→ Brief
Determine how many lines in the entries below include the word "only", and reply with that number alone.

→ Data under study
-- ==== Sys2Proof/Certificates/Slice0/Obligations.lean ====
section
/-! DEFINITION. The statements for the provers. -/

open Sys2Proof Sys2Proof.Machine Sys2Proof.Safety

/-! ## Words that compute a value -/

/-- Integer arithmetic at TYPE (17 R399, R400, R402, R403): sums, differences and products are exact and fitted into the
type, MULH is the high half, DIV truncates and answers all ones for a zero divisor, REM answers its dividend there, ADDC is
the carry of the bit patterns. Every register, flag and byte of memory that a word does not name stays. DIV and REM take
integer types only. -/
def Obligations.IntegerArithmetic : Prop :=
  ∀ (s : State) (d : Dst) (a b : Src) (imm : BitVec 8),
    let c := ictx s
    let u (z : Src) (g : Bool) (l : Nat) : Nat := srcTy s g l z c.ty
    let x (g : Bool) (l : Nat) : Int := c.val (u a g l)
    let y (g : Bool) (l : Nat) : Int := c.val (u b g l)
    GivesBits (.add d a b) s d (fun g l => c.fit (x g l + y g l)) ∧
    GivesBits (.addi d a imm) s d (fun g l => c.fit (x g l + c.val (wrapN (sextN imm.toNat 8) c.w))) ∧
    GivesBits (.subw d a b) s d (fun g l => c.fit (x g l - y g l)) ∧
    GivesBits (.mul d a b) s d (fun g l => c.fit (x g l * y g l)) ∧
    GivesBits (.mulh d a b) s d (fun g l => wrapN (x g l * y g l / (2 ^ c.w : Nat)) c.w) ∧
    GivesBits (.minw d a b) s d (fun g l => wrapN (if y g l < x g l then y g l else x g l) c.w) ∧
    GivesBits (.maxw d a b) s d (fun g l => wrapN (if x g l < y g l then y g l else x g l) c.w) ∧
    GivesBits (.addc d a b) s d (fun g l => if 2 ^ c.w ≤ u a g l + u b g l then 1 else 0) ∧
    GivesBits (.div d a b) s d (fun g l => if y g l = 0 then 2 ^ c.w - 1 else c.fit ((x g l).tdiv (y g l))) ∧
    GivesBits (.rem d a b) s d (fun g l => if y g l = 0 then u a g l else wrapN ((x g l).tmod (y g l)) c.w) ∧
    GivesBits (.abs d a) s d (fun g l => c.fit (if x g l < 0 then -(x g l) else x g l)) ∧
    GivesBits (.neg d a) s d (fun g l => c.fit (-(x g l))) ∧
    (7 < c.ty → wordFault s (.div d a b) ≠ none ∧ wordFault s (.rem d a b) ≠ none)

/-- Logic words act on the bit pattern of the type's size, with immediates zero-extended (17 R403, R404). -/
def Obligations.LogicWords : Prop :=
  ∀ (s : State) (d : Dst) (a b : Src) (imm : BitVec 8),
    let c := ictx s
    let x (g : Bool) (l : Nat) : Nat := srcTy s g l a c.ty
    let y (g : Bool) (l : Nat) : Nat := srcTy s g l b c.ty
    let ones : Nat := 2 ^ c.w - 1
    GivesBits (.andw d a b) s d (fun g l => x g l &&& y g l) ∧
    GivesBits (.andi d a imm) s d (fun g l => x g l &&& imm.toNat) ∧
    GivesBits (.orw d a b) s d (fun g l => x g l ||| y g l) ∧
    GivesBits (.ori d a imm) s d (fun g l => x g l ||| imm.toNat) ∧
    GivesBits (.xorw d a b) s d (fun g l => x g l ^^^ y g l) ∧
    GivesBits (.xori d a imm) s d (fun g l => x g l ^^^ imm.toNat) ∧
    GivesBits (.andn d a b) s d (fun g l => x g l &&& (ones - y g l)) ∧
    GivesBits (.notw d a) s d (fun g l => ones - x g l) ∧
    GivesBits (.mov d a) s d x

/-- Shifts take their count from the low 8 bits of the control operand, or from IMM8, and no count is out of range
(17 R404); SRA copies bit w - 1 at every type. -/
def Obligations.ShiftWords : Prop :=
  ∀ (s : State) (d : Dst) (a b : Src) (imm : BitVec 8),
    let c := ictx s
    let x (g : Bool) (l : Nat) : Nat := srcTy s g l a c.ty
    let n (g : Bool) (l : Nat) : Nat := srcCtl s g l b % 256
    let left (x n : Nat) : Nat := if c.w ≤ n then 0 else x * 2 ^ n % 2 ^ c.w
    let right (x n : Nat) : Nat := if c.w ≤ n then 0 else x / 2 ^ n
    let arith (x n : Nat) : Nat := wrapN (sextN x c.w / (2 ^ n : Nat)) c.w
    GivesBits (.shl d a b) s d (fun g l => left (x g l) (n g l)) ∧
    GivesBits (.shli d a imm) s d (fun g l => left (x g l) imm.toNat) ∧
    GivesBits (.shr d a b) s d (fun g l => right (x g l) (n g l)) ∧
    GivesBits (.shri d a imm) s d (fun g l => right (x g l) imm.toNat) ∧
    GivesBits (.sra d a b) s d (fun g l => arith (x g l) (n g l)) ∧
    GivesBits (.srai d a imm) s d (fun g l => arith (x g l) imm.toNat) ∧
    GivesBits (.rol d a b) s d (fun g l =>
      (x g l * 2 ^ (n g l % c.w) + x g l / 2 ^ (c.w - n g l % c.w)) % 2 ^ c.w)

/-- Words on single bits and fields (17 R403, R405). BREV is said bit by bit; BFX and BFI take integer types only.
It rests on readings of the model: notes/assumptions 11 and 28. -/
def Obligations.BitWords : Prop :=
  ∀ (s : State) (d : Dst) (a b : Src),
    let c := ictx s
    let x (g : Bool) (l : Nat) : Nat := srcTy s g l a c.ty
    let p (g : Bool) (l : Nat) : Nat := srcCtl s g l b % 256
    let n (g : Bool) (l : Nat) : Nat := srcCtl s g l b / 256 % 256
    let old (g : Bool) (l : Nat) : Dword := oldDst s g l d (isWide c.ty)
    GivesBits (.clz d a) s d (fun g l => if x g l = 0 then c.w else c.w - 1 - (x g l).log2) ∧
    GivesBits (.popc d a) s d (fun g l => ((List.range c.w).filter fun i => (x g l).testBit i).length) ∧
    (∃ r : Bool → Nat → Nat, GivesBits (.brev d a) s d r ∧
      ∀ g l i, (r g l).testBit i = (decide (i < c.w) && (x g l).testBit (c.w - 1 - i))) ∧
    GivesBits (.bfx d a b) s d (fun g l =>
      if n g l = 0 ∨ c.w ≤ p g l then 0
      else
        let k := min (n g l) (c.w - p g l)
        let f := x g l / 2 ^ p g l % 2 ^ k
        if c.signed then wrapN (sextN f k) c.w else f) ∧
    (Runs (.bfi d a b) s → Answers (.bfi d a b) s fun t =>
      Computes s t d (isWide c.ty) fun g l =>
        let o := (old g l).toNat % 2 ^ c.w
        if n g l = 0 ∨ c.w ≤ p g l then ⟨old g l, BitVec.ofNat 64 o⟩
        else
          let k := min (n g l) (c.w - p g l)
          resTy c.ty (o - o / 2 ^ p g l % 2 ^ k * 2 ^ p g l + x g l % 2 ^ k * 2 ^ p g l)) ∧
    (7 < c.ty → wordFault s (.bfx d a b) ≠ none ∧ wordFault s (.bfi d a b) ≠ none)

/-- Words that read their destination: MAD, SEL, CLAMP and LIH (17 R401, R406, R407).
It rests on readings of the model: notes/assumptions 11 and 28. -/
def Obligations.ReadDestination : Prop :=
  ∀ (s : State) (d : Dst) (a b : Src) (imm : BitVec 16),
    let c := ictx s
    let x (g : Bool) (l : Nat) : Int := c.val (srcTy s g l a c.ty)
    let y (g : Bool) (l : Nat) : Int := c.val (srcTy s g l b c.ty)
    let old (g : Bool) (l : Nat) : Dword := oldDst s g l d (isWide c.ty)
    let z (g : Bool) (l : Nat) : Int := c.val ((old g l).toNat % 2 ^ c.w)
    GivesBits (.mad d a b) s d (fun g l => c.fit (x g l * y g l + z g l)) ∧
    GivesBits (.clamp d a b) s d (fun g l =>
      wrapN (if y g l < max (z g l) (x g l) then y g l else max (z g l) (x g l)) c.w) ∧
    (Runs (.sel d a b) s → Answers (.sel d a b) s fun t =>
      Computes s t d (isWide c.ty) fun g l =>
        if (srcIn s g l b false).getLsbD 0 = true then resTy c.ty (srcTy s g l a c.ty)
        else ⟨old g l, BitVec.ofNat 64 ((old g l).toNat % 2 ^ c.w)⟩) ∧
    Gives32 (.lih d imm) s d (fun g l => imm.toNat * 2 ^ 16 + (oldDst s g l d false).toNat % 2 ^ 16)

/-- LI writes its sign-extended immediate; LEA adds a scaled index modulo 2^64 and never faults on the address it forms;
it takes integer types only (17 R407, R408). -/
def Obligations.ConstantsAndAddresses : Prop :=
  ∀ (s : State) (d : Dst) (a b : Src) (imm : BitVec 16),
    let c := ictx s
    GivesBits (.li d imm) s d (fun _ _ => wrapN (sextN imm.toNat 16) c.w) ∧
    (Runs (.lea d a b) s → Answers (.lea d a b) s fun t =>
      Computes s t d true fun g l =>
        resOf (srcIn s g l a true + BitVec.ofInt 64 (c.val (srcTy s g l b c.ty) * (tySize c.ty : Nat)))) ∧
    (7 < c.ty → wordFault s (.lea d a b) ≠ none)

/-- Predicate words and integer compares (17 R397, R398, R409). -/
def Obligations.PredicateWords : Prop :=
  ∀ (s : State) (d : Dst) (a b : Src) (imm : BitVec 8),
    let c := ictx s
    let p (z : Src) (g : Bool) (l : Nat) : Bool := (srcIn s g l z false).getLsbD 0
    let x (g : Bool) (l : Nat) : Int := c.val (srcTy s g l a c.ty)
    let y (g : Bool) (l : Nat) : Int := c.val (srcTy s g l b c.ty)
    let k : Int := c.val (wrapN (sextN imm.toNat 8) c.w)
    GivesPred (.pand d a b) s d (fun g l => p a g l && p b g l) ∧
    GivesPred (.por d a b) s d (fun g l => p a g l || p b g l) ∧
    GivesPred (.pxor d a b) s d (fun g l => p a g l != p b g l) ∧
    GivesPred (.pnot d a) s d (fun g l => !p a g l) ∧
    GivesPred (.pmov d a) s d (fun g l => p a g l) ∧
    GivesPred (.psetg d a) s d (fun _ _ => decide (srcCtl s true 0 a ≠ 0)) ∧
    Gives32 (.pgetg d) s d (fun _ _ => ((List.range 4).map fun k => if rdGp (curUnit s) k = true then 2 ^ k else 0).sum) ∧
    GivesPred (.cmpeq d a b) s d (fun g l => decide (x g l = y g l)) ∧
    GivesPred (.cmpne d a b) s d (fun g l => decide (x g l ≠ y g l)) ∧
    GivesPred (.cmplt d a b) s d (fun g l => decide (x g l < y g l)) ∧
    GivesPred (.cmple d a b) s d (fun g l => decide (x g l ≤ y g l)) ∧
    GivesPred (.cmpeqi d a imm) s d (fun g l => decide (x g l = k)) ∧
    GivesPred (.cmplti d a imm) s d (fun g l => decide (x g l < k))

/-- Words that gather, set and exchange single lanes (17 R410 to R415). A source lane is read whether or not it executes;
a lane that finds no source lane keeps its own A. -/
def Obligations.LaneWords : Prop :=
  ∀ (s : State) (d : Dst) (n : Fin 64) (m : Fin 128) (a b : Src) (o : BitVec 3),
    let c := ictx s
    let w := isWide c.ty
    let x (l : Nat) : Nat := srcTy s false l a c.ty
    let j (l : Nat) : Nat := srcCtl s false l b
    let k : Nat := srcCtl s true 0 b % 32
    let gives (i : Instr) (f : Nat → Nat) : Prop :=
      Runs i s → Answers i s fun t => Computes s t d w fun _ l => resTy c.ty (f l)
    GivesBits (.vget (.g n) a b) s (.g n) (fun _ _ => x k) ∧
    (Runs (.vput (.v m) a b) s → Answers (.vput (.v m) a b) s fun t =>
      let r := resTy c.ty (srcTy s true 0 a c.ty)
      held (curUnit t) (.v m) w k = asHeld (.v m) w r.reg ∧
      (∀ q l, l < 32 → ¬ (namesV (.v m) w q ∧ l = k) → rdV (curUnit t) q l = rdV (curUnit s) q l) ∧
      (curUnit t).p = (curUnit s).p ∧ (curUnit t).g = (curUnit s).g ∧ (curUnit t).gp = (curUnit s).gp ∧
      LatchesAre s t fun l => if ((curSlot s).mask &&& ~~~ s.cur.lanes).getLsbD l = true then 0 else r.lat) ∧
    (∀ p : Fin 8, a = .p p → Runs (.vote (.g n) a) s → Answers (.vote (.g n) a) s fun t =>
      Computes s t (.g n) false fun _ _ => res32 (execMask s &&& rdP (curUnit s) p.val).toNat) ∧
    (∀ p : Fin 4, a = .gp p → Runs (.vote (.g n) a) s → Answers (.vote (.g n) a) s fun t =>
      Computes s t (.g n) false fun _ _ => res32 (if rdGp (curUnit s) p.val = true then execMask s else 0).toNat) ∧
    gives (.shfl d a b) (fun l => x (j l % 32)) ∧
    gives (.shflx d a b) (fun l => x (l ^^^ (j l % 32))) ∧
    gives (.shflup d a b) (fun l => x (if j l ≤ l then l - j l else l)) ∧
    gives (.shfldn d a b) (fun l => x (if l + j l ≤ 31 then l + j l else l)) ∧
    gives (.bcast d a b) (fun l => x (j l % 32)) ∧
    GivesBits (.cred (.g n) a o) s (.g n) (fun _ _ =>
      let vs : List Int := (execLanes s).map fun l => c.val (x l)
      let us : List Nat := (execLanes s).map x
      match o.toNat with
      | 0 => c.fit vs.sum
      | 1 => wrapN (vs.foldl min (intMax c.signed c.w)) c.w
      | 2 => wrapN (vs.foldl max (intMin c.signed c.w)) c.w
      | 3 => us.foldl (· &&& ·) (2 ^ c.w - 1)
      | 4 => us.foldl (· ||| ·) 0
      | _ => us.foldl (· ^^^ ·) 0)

→ Result of the exercise
3